SUPPLIED MATERIAL below:
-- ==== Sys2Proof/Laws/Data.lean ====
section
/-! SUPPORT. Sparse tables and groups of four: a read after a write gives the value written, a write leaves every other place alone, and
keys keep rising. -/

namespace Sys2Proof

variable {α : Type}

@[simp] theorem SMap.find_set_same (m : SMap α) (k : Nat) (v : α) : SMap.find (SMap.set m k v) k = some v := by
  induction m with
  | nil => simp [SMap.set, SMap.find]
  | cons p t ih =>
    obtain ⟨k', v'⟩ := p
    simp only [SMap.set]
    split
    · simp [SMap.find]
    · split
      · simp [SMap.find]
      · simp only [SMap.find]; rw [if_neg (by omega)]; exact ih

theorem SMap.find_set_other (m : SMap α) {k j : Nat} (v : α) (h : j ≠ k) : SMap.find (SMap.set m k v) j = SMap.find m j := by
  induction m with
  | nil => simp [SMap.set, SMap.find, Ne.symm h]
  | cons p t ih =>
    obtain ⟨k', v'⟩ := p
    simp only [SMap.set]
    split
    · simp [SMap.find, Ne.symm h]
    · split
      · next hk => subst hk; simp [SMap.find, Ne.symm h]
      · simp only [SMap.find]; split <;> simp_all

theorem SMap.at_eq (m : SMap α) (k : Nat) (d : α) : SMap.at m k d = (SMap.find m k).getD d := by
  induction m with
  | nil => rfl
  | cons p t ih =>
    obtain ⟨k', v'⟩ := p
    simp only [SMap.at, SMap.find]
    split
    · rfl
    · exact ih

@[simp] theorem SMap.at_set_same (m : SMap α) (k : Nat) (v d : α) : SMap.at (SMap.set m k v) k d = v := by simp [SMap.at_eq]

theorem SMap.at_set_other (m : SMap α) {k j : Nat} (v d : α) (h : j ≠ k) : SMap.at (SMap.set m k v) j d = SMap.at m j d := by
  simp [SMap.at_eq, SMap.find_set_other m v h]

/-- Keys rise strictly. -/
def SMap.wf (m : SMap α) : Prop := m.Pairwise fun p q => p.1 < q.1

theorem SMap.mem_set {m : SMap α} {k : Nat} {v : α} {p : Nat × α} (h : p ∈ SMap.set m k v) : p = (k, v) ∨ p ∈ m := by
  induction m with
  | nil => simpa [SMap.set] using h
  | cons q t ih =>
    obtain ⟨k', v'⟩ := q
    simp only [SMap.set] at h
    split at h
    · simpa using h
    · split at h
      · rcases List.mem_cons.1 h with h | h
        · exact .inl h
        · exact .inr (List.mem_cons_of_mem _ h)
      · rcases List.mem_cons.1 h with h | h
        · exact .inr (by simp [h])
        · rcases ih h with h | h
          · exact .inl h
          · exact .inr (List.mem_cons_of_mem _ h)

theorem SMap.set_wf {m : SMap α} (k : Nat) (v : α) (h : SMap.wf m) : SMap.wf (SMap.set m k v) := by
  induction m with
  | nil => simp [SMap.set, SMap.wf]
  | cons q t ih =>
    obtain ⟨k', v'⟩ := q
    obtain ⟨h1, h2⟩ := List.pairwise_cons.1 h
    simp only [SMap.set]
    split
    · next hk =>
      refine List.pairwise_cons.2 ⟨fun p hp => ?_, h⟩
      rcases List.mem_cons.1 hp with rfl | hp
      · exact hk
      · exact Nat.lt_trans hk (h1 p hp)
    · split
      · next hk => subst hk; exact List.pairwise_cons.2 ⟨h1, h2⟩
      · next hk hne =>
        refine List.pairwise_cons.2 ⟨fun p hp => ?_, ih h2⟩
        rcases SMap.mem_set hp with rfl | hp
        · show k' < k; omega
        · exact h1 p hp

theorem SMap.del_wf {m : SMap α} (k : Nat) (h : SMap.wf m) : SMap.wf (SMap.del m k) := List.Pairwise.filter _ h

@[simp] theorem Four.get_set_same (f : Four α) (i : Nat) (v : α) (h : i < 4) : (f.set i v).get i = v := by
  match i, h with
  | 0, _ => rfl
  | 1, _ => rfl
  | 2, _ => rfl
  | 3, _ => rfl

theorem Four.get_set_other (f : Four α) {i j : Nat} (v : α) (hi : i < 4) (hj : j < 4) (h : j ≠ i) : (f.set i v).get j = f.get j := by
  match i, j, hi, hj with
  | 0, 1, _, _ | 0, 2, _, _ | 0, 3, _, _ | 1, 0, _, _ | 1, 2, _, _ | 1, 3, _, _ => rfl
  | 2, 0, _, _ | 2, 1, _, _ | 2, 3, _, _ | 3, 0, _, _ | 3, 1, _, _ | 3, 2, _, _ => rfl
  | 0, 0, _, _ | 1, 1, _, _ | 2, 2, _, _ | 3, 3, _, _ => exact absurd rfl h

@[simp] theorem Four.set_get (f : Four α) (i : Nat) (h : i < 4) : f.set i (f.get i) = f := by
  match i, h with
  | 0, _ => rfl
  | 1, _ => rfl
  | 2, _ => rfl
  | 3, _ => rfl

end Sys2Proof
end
End of SUPPLIED MATERIAL.
SUPPLIED MATERIAL below:
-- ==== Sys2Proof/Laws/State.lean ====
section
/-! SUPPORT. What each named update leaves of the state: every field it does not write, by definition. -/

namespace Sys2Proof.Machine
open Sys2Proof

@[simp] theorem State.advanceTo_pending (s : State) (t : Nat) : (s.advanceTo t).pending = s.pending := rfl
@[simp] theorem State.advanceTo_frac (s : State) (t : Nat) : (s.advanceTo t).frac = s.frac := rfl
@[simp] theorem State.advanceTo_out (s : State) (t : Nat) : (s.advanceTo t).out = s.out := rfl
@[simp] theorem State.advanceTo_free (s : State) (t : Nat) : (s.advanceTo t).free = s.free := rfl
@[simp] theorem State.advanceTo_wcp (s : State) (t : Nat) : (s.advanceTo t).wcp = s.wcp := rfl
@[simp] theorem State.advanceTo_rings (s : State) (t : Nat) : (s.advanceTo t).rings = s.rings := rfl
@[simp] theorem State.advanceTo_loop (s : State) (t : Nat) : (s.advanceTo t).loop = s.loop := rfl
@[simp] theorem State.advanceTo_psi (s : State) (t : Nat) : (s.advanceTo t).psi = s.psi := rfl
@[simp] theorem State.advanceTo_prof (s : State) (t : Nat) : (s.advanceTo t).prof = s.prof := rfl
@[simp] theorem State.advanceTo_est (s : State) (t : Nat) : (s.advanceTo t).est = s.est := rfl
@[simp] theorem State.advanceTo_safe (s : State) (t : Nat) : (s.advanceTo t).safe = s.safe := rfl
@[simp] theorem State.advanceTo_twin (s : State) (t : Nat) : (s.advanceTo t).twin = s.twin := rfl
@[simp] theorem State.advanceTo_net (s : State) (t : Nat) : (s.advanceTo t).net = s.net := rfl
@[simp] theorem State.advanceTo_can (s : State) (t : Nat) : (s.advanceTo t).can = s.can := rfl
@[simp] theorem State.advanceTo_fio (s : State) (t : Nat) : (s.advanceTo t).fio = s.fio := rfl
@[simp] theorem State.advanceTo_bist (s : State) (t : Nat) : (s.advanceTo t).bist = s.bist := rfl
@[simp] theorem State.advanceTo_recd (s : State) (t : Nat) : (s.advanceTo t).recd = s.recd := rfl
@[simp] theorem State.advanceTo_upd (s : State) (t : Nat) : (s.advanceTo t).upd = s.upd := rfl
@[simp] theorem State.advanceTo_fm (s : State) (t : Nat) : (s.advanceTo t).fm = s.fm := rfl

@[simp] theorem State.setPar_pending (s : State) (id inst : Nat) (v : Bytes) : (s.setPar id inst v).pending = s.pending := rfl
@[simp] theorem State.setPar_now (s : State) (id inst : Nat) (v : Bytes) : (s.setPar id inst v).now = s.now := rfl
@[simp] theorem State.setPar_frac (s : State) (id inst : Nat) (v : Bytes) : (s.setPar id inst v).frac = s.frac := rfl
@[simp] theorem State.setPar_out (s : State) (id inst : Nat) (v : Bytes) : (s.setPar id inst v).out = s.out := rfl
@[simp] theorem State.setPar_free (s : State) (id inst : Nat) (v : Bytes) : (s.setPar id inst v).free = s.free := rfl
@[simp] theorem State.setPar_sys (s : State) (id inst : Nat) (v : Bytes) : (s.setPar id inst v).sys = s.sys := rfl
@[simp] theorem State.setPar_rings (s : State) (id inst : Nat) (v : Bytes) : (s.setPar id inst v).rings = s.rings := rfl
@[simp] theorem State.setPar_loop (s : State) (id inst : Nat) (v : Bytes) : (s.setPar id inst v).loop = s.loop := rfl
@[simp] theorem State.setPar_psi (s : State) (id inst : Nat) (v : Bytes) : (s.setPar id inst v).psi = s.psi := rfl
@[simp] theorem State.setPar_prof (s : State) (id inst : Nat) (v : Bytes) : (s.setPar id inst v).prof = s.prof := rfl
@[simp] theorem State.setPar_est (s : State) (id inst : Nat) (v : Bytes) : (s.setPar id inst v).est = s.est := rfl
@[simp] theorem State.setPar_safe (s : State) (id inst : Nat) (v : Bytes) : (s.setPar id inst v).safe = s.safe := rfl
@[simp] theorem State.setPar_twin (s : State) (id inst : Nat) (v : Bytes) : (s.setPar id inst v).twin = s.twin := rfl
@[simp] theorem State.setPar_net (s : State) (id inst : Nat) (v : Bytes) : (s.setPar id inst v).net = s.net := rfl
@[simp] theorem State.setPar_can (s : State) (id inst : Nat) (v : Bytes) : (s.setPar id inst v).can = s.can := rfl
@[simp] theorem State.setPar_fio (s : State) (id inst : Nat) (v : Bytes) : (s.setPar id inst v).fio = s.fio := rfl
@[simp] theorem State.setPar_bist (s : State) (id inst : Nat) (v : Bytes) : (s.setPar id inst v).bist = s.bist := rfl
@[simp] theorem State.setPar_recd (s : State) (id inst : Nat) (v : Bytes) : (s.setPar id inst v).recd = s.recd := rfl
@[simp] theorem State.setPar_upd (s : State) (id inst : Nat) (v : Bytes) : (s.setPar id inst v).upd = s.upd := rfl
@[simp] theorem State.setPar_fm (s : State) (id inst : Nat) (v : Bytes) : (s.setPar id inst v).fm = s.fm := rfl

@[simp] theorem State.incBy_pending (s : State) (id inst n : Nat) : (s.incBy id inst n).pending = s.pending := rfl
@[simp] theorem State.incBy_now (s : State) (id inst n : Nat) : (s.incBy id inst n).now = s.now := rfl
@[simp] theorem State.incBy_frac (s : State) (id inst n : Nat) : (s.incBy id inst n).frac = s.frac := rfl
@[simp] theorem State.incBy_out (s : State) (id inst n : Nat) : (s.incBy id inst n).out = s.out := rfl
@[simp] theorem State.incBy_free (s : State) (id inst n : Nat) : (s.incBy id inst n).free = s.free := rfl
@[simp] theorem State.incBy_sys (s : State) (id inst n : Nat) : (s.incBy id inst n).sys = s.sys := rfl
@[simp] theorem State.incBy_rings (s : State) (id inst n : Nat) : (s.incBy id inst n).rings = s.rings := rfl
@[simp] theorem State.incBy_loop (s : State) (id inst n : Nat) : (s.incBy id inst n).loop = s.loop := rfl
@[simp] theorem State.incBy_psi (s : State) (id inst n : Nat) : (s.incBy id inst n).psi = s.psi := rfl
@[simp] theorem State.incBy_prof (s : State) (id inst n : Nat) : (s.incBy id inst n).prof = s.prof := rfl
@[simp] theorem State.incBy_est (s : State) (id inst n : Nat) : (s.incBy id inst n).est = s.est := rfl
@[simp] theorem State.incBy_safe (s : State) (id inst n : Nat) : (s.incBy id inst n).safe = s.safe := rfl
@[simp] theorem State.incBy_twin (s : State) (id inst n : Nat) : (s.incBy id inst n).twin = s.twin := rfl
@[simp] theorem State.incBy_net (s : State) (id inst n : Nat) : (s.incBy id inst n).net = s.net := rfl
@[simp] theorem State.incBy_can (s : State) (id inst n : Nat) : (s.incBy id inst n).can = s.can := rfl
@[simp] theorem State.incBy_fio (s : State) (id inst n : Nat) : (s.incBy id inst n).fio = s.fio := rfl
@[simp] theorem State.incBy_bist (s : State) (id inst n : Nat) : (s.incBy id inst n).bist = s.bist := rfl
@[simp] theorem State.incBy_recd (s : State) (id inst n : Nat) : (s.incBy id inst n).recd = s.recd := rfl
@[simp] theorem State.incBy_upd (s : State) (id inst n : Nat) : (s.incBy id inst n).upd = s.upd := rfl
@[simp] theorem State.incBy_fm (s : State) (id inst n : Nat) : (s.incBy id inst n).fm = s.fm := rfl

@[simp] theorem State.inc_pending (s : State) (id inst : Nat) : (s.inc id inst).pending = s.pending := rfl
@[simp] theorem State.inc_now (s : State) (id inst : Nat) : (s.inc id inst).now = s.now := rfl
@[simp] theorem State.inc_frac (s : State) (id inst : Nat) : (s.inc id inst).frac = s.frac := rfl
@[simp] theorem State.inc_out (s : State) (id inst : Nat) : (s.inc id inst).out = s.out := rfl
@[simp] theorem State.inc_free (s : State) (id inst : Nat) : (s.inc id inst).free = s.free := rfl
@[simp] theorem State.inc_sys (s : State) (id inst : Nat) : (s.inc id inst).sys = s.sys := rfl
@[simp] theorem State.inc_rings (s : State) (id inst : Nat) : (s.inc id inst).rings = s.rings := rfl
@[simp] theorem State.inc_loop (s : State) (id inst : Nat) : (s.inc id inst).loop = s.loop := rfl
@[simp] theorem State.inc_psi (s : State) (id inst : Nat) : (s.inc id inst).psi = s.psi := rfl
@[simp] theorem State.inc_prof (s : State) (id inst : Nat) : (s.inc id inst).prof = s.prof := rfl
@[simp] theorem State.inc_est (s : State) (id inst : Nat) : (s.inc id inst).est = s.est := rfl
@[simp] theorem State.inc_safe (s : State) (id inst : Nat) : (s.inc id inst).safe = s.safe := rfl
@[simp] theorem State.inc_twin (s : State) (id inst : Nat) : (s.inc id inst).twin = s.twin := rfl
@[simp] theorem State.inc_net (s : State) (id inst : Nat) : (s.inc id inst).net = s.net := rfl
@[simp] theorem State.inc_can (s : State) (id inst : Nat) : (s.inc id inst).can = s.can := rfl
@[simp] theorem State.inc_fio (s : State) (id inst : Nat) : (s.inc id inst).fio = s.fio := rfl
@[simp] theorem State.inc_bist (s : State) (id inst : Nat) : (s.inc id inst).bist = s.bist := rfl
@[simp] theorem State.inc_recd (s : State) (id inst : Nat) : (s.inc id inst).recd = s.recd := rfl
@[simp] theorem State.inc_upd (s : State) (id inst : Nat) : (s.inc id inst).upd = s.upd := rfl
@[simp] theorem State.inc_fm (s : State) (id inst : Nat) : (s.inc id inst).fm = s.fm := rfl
End of SUPPLIED MATERIAL.
SUPPLIED MATERIAL below:
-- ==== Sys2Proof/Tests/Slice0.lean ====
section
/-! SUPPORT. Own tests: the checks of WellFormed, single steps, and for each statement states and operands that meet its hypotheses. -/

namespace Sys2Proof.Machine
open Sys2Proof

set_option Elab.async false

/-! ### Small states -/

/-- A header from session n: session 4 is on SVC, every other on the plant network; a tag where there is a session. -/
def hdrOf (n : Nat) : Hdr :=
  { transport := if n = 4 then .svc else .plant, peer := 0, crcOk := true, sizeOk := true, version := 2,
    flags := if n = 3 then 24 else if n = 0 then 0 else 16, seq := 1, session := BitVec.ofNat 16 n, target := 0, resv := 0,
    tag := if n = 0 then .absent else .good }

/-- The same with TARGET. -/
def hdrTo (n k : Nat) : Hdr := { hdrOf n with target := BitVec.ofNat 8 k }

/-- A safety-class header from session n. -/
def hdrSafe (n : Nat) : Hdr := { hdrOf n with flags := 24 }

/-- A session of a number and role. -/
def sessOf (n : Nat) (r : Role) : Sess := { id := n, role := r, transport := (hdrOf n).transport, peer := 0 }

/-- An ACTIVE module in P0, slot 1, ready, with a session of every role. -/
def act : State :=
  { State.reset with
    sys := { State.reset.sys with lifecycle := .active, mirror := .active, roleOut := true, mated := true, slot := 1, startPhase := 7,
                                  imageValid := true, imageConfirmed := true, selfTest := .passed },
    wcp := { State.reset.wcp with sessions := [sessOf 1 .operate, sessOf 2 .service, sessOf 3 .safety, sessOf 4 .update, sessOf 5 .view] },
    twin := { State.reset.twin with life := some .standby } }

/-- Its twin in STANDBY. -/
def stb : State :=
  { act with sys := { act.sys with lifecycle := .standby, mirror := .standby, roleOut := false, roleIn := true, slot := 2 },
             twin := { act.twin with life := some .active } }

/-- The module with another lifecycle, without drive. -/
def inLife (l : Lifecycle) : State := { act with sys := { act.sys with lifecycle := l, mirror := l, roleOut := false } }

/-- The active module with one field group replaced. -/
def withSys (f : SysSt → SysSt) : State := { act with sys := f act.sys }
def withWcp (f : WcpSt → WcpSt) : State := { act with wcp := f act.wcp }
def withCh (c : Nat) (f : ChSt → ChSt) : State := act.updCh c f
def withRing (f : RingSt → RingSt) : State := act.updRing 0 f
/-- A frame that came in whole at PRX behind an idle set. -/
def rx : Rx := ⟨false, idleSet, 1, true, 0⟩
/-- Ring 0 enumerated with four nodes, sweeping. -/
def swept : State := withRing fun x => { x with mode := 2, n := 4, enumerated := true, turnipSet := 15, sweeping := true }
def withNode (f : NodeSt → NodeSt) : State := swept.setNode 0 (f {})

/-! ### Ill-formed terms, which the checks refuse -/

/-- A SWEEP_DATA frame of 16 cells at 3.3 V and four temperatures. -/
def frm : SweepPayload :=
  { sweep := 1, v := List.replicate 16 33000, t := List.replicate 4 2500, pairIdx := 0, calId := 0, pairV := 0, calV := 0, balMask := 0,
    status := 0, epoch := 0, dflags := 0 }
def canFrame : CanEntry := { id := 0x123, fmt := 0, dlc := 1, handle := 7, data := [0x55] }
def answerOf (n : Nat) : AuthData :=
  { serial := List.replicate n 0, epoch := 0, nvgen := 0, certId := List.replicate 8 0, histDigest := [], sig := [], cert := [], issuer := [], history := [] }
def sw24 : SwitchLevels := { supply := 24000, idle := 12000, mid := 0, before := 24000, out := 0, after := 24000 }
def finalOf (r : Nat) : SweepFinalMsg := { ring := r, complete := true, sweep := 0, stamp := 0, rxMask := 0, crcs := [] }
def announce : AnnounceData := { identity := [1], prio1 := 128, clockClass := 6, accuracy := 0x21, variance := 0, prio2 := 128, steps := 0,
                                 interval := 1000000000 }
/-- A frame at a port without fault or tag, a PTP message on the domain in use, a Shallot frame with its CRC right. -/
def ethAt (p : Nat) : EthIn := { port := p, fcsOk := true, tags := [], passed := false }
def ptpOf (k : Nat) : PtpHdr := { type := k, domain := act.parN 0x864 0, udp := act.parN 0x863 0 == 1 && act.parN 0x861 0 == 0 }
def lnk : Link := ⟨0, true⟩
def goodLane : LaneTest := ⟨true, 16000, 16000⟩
End of SUPPLIED MATERIAL.
TASK OBJECTIVE: Write out, from the lines above, only those from the line with "-- ==== Sys2Proof/Laws/Data.lean" to the line with "omega)]; exact ih", exactly as given, including the first and the last.

SOLUTION:
-- ==== Sys2Proof/Laws/Data.lean ====
section
/-! SUPPORT. Sparse tables and groups of four: a read after a write gives the value written, a write leaves every other place alone, and
keys keep rising. -/

namespace Sys2Proof

variable {α : Type}

@[simp] theorem SMap.find_set_same (m : SMap α) (k : Nat) (v : α) : SMap.find (SMap.set m k v) k = some v := by
  induction m with
  | nil => simp [SMap.set, SMap.find]
  | cons p t ih =>
    obtain ⟨k', v'⟩ := p
    simp only [SMap.set]
    split
    · simp [SMap.find]
    · split
      · simp [SMap.find]
      · simp only [SMap.find]; rw [if_neg (by omega)]; exact ih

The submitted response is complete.